The equation of chord of the circle

The given circle x^2 + y^2 –2x–3=0 can be rewritten as

x^2– 2x + 1 +y^2 = 4, or (x–1)^2 +y^2 =4, which has center (1,0) and radius 2.

Let’s find out where it intersects the line x+y=3, in order to find the endpoints of the chord. We will substitute y=-x+3 into the equation of the circle,

(x–1)^2 + (-x+3)^2=4

x^2–2x+1+x^2–6x+9=4

2x^2–8x+6=0

x^2–4x+3=0

(x–3)(x–1)=0

x=3, so y=-x+3, y=0 (3,0)

x=1 so y=-x+3, y=2 (1,2)

So we are looking for the equation of a circle with diameter having endpoints (3,0) and (1,2). The length of this diameter is √[(3–1)^2+(0–2)^2], which is √8=2√2, so the length of the radius of the circle would be √2.

The midpoint of the diameter of this circle gives us its center. Using the midpoint formula, [(3+1)/2, (0+2)/2], we find the center is (2,1).
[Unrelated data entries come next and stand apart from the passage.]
/-! ### regWritePlain -/

@[simp] theorem regWritePlain_pending (r : Reg) (v hw : Nat) : (regWritePlain s r v hw).pending = s.pending := rfl
@[simp] theorem regWritePlain_fresh (r : Reg) (v hw : Nat) : (regWritePlain s r v hw).fresh = s.fresh := rfl
@[simp] theorem regWritePlain_now (r : Reg) (v hw : Nat) : (regWritePlain s r v hw).now = s.now := rfl
@[simp] theorem regWritePlain_mem (r : Reg) (v hw : Nat) : (regWritePlain s r v hw).mem = s.mem := rfl
@[simp] theorem regWritePlain_hostMem (r : Reg) (v hw : Nat) : (regWritePlain s r v hw).hostMem = s.hostMem := rfl
@[simp] theorem regWritePlain_islands (r : Reg) (v hw : Nat) : (regWritePlain s r v hw).islands = s.islands := rfl
@[simp] theorem regWritePlain_arbs (r : Reg) (v hw : Nat) : (regWritePlain s r v hw).arbs = s.arbs := rfl
@[simp] theorem regWritePlain_merges (r : Reg) (v hw : Nat) : (regWritePlain s r v hw).merges = s.merges := rfl
@[simp] theorem regWritePlain_tiles (r : Reg) (v hw : Nat) : (regWritePlain s r v hw).tiles = s.tiles := rfl
@[simp] theorem regWritePlain_holds (r : Reg) (v hw : Nat) : (regWritePlain s r v hw).holds = s.holds := rfl
@[simp] theorem regWritePlain_staged (r : Reg) (v hw : Nat) : (regWritePlain s r v hw).staged = s.staged := rfl
@[simp] theorem regWritePlain_chains (r : Reg) (v hw : Nat) : (regWritePlain s r v hw).chains = s.chains := rfl
@[simp] theorem regWritePlain_partials (r : Reg) (v hw : Nat) : (regWritePlain s r v hw).partials = s.partials := rfl
@[simp] theorem regWritePlain_strata (r : Reg) (v hw : Nat) : (regWritePlain s r v hw).strata = s.strata := rfl
@[simp] theorem regWritePlain_tier (r : Reg) (v hw : Nat) : (regWritePlain s r v hw).tier = s.tier := rfl
@[simp] theorem regWritePlain_fab (r : Reg) (v hw : Nat) : (regWritePlain s r v hw).fab = s.fab := rfl
@[simp] theorem regWritePlain_coll (r : Reg) (v hw : Nat) : (regWritePlain s r v hw).coll = s.coll := rfl
@[simp] theorem regWritePlain_ckpt (r : Reg) (v hw : Nat) : (regWritePlain s r v hw).ckpt = s.ckpt := rfl
@[simp] theorem regWritePlain_ing (r : Reg) (v hw : Nat) : (regWritePlain s r v hw).ing = s.ing := rfl
@[simp] theorem regWritePlain_host (r : Reg) (v hw : Nat) : (regWritePlain s r v hw).host = s.host := rfl
@[simp] theorem regWritePlain_parts (r : Reg) (v hw : Nat) : (regWritePlain s r v hw).parts = s.parts := rfl
@[simp] theorem regWritePlain_accounts (r : Reg) (v hw : Nat) : (regWritePlain s r v hw).accounts = s.accounts := rfl
@[simp] theorem regWritePlain_pwr (r : Reg) (v hw : Nat) : (regWritePlain s r v hw).pwr = s.pwr := rfl
@[simp] theorem regWritePlain_sec (r : Reg) (v hw : Nat) : (regWritePlain s r v hw).sec = s.sec := rfl
@[simp] theorem regWritePlain_fuses (r : Reg) (v hw : Nat) : (regWritePlain s r v hw).fuses = s.fuses := rfl
@[simp] theorem regWritePlain_boot (r : Reg) (v hw : Nat) : (regWritePlain s r v hw).boot = s.boot := rfl
@[simp] theorem regWritePlain_clspHold (r : Reg) (v hw : Nat) : (regWritePlain s r v hw).clspHold = s.clspHold := rfl
@[simp] theorem regWritePlain_flying (r : Reg) (v hw : Nat) : (regWritePlain s r v hw).flying = s.flying := rfl
@[simp] theorem regWritePlain_partSent (r : Reg) (v hw : Nat) : (regWritePlain s r v hw).partSent = s.partSent := rfl
@[simp] theorem regWritePlain_out (r : Reg) (v hw : Nat) : (regWritePlain s r v hw).out = s.out := rfl

/-! ### takeFree -/

@[simp] theorem takeFree_pending : ((takeFree s).2).pending = s.pending := rfl
@[simp] theorem takeFree_now : ((takeFree s).2).now = s.now := rfl
@[simp] theorem takeFree_regs : ((takeFree s).2).regs = s.regs := rfl
@[simp] theorem takeFree_mem : ((takeFree s).2).mem = s.mem := rfl
@[simp] theorem takeFree_hostMem : ((takeFree s).2).hostMem = s.hostMem := rfl
@[simp] theorem takeFree_islands : ((takeFree s).2).islands = s.islands := rfl
@[simp] theorem takeFree_arbs : ((takeFree s).2).arbs = s.arbs := rfl
@[simp] theorem takeFree_merges : ((takeFree s).2).merges = s.merges := rfl
@[simp] theorem takeFree_tiles : ((takeFree s).2).tiles = s.tiles := rfl
@[simp] theorem takeFree_holds : ((takeFree s).2).holds = s.holds := rfl
@[simp] theorem takeFree_staged : ((takeFree s).2).staged = s.staged := rfl
@[simp] theorem takeFree_chains : ((takeFree s).2).chains = s.chains := rfl
@[simp] theorem takeFree_partials : ((takeFree s).2).partials = s.partials := rfl
@[simp] theorem takeFree_strata : ((takeFree s).2).strata = s.strata := rfl
@[simp] theorem takeFree_tier : ((takeFree s).2).tier = s.tier := rfl
@[simp] theorem takeFree_fab : ((takeFree s).2).fab = s.fab := rfl
@[simp] theorem takeFree_coll : ((takeFree s).2).coll = s.coll := rfl
@[simp] theorem takeFree_ckpt : ((takeFree s).2).ckpt = s.ckpt := rfl
@[simp] theorem takeFree_ing : ((takeFree s).2).ing = s.ing := rfl
@[simp] theorem takeFree_host : ((takeFree s).2).host = s.host := rfl
@[simp] theorem takeFree_parts : ((takeFree s).2).parts = s.parts := rfl
@[simp] theorem takeFree_accounts : ((takeFree s).2).accounts = s.accounts := rfl
@[simp] theorem takeFree_pwr : ((takeFree s).2).pwr = s.pwr := rfl
@[simp] theorem takeFree_sec : ((takeFree s).2).sec = s.sec := rfl
@[simp] theorem takeFree_fuses : ((takeFree s).2).fuses = s.fuses := rfl
@[simp] theorem takeFree_boot : ((takeFree s).2).boot = s.boot := rfl
@[simp] theorem takeFree_clspHold : ((takeFree s).2).clspHold = s.clspHold := rfl
@[simp] theorem takeFree_flying : ((takeFree s).2).flying = s.flying := rfl
@[simp] theorem takeFree_partSent : ((takeFree s).2).partSent = s.partSent := rfl
@[simp] theorem takeFree_out : ((takeFree s).2).out = s.out := rfl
The equation of a circle with center (2,1) and radius √2 is

(x–2)^2+(y–1)^2=2

Complete the square to find the centre of the circle
x^2 - 2x + 1 + y^2 = 3+1
(x-1)^2 + y^2 = 4

centre is (1,0), radius is 2

make a rough sketch to see that the line from the centre(1,0) to the midpoint (1,1) of the chord is a vertical line x = 1
So the chord, which is perpendicular to the line from (1,0) to (1,1) must
have equation y = 1

sub in y = 1 into the circle:
(x-1)^2 + 1 = 4
(x-1)^2 = 3
x-1 = ± √3
x = 1 ± √3

Just realized that all you wanted was the equation of the chord, which was
y = 1

Question for Tiger:
Where does the line x+y=3 come from, and what does it have to to with this?